Первое время, пока мы на уроках занимались с букварем, слушали речи о величии социалистической родины и писали палочки, учеба казалась мне делом простым, ясным и даже интересным. Но вот, когда наступило время арифметики, я совершенно пал духом: абстрактное мышление было (да и осталось) для меня загадкою. «Два яблока плюс два яблока - сколько будет всего?» Я крепко задумывался: ну вот каких яблока - красных, зеленых или (я мысленно восхищался) нежно-розовых, узенькими вертикальными черточками постепенно переходящих в бледный такой восковой цвет. С хвостиками эти яблоки, и есть ли на хвостике такой ржаво-зеленый, свернувшийся листочек? А может это маленькие, желтенькие, почти прозрачные яблочки, называемые в наших краях ранетками? «Сколько? - спрашивала непонятливая учительница, положив горло в ладонь. - Сколько будет всего яблок?» Я решился: «А какого цвета?» Увидев, что я не кривляюсь, а в простоте души своей считаю арифметику лишь частью громадного мира, учительница попросила меня остаться с нею после уроков.
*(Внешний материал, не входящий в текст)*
-- ==== Sys2Proof/Machine/Ops.lean ====
section
/-! DEFINITION. The named operations on the machine that commands and the port share: recording an event, the frame latch,
acceptance and completion of a command, power-on reset, and an unspecified value. The engine has no exception entry and no
return (60_exceptions.md R247, R248): recording an event in STATUS is all an event does (R240). -/

namespace Sys2Proof.Machine

open Sys2Proof

/-- CommandRejected: STATUS.CMDERR is set and nothing else changes (46_commands.md R230; 60_exceptions.md R242). -/
def rejectCommand (s : State) : State := { s with status := statusCmderr s.status }

/-- AccessRefused: STATUS.ACCERR is set and nothing else changes (20_memory.md R86; 60_exceptions.md R243). -/
def refuseAccess (s : State) : State := { s with status := statusAccerr s.status }

/-- FRAME_LATCH[k] <- FRAME_IN[k div 4][8·(k mod 4)+7 : 8·(k mod 4)] (46_commands.md R232; 20_memory.md R93). -/
@[irreducible] def latchOf (frameIn : Vector Word32 12) : Vector Byte 48 :=
  Vector.ofFn fun k => byteOfWord (rd frameIn (k.val / 4)) (k.val % 4)

/-- Accept(op): PENDING <- op, DONE <- 0, BUSY <- 1 (46_commands.md R231). -/
def accept (op : Pending) (s : State) : State := { s with pending := op, status := statusAccept s.status }

/-- The frame copy of a DECODE's acceptance (46_commands.md R231, R232). -/
def latchFrame (s : State) : State := { s with eng := { s.eng with latch := latchOf s.frameIn } }

/-- Complete: PENDING <- none, BUSY <- 0, DONE <- 1 (46_commands.md R236). -/
def complete (s : State) : State := { s with pending := .none, status := statusComplete s.status }

/-- Power-on reset (10_state.md R60; 20_memory.md R80): everything the spec gives the engine. What lies outside it (the
events to come, the last read data, the count of unspecified values, whose step it is) is kept. -/
def powerOn (s : State) : State :=
  { State.reset with rst := s.rst, rdata := s.rdata, script := s.script, actor := s.actor, freeCount := s.freeCount }

/-- The reset input goes to `level`. While it is asserted the engine holds the power-on reset state; a command in progress
is abandoned with none of its completion effects (20_memory.md R80; 46_commands.md R237; notes/assumptions/13.md). -/
def setRst (level : Bool) (s : State) : State :=
  if level then { powerOn s with rst := true } else { s with rst := false }

/-- The next unspecified word, and the machine that has drawn it (notes/assumptions/12.md). -/
def drawFree (s : State) : Word32 × State := (Config.freeWord s.freeCount, { s with freeCount := s.freeCount + 1 })

/-- The port's read data (20_memory.md R80). -/
def setRdata (d : Word32) (s : State) : State := { s with rdata := d }

/-- Whose step this is (notes/assumptions/10.md). -/
def setActor (a : Agent) (s : State) : State := { s with actor := a }

end Sys2Proof.Machine
end

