-- ==== Sys2Proof/Tests/Slice0.lean ====
section
/-! SUPPORT. Tests on small states, and for every obligation with hypotheses a concrete case that meets them. Expected values
come from the spec: a comment names the rule's example or the table of 95_test_vectors.md. -/

namespace Sys2Proof.Tests

-- one theorem at a time: many kernel evaluations in parallel ask for more stack space than the check allows
set_option Elab.async false

open Sys2Proof Sys2Proof.Machine

/-! ### Well-formedness: each check refuses an ill-formed term -/

/-- The frame of 384 zero bits. -/
def zeroFrame : Frame :=
  ⟨Vector.replicate 4 0, Vector.replicate 4 0, Vector.replicate 10 0, Vector.replicate 48 0, Vector.replicate 48 0⟩

/-- Every field at its largest value (30_encoding.md R121). -/
def fullFrame : Frame :=
  ⟨Vector.replicate 4 63, Vector.replicate 4 127, #v[63, 63, 31, 31, 15, 15, 15, 15, 7, 7], Vector.replicate 48 1,
    Vector.replicate 48 31⟩

theorem test_wf_zero_frame : zeroFrame.wf = true := by decide +kernel
theorem test_wf_full_frame : fullFrame.wf = true := by decide +kernel
theorem test_wf_lagIdx_64 : ({ zeroFrame with lagIdx := #v[0, 0, 0, 64] } : Frame).wf = false := by decide +kernel
theorem test_wf_lagV_128 : ({ zeroFrame with lagV := #v[128, 0, 0, 0] } : Frame).wf = false := by decide +kernel
theorem test_wf_lsfIdx_8_in_row_9 :
    ({ zeroFrame with lsfIdx := #v[0, 0, 0, 0, 0, 0, 0, 0, 0, 8] } : Frame).wf = false := by decide +kernel
theorem test_wf_cbSign_2 : ({ zeroFrame with cbSign := wr zeroFrame.cbSign 47 2 } : Frame).wf = false := by decide +kernel
theorem test_wf_cbIdx_32 : ({ zeroFrame with cbIdx := wr zeroFrame.cbIdx 0 32 } : Frame).wf = false := by decide +kernel
theorem test_wf_word_reserved_op : commandWordWf 0x00000003 = false := by decide +kernel
theorem test_wf_word_reserved_bits : commandWordWf 0x00000010 = false := by decide +kernel
theorem test_wf_commands : Instr.nop.wf && Instr.reset.wf && Instr.decode.wf = true := by decide +kernel

/-! ### Decoding: words written out bit by bit from 30_encoding.md R125, bits [31:4] then OP -/

theorem test_decode_nop : decodeCommand 0b0000000000000000000000000000_0000#32 = .ok .nop := rfl
theorem test_decode_reset : decodeCommand 0b0000000000000000000000000000_0001#32 = .ok .reset := rfl
theorem test_decode_decode : decodeCommand 0b0000000000000000000000000000_0010#32 = .ok .decode := rfl
theorem test_decode_op_3 : decodeCommand 0b0000000000000000000000000000_0011#32 = .error (.reservedOp 3) := rfl
theorem test_decode_bit_4 : decodeCommand 0b0000000000000000000000000001_0000#32 = .error (.reservedBits 1) := rfl
theorem test_decode_bit_31 :
    decodeCommand 0b1000000000000000000000000000_0010#32 = .error (.reservedBits 0x8000000) := rfl
/-- The bytes of DECODE, the first at the lowest address (20_memory.md R93). -/
theorem test_decode_bytes : decodeBytes [0x02, 0x00, 0x00, 0x00, 0xAA] = .ok (.decode, [0xAA]) := rfl
theorem test_decode_bytes_truncated : decodeBytes [0x02, 0x00, 0x00] = .error .truncated := rfl

/-! ### The frame's encoding: program P3 of 95_test_vectors.md part 5 -/

/-- P3's twelve words. -/
def wordsP3 : Vector Word32 12 :=
  #v[0x04104A01, 0x081FE078, 0x00000001, 0x43044080, 0x30440801, 0x04408014, 0x44080143, 0x40801430, 0x08014304,
    0x80143044, 0x01430440, 0x14304408]

/-- P3's field values: the read-back table of 95_test_vectors.md 4.1. -/
def frameP3 : Frame :=
  ⟨#v[1, 2, 1, 0], #v[40, 2, 120, 127], #v[1, 2, 1, 0, 0, 0, 0, 0, 0, 0],
    Vector.ofFn fun n => n.val / 3 % 2, Vector.ofFn fun n => n.val % 3⟩

theorem test_pack_P3 : frameWords (packFrame frameP3) = wordsP3 := by decide +kernel
theorem test_wf_P3 : frameP3.wf = true := by decide +kernel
Очень внимательно слушая оживленные дебаты между Анной Дмитриевной и другими, смышлеными не в пример мне, мальчиками, я стал смутно подозревать, что арифметика – это что-то самостоятельное, чему подход нужен особый. Там надо как-то по-особому думать, а думать я умел только, сопоставляя то, что видели глаза, слушали уши или о чем неуверенно догадывалась, неопытная и почти все преувеличивающая душа.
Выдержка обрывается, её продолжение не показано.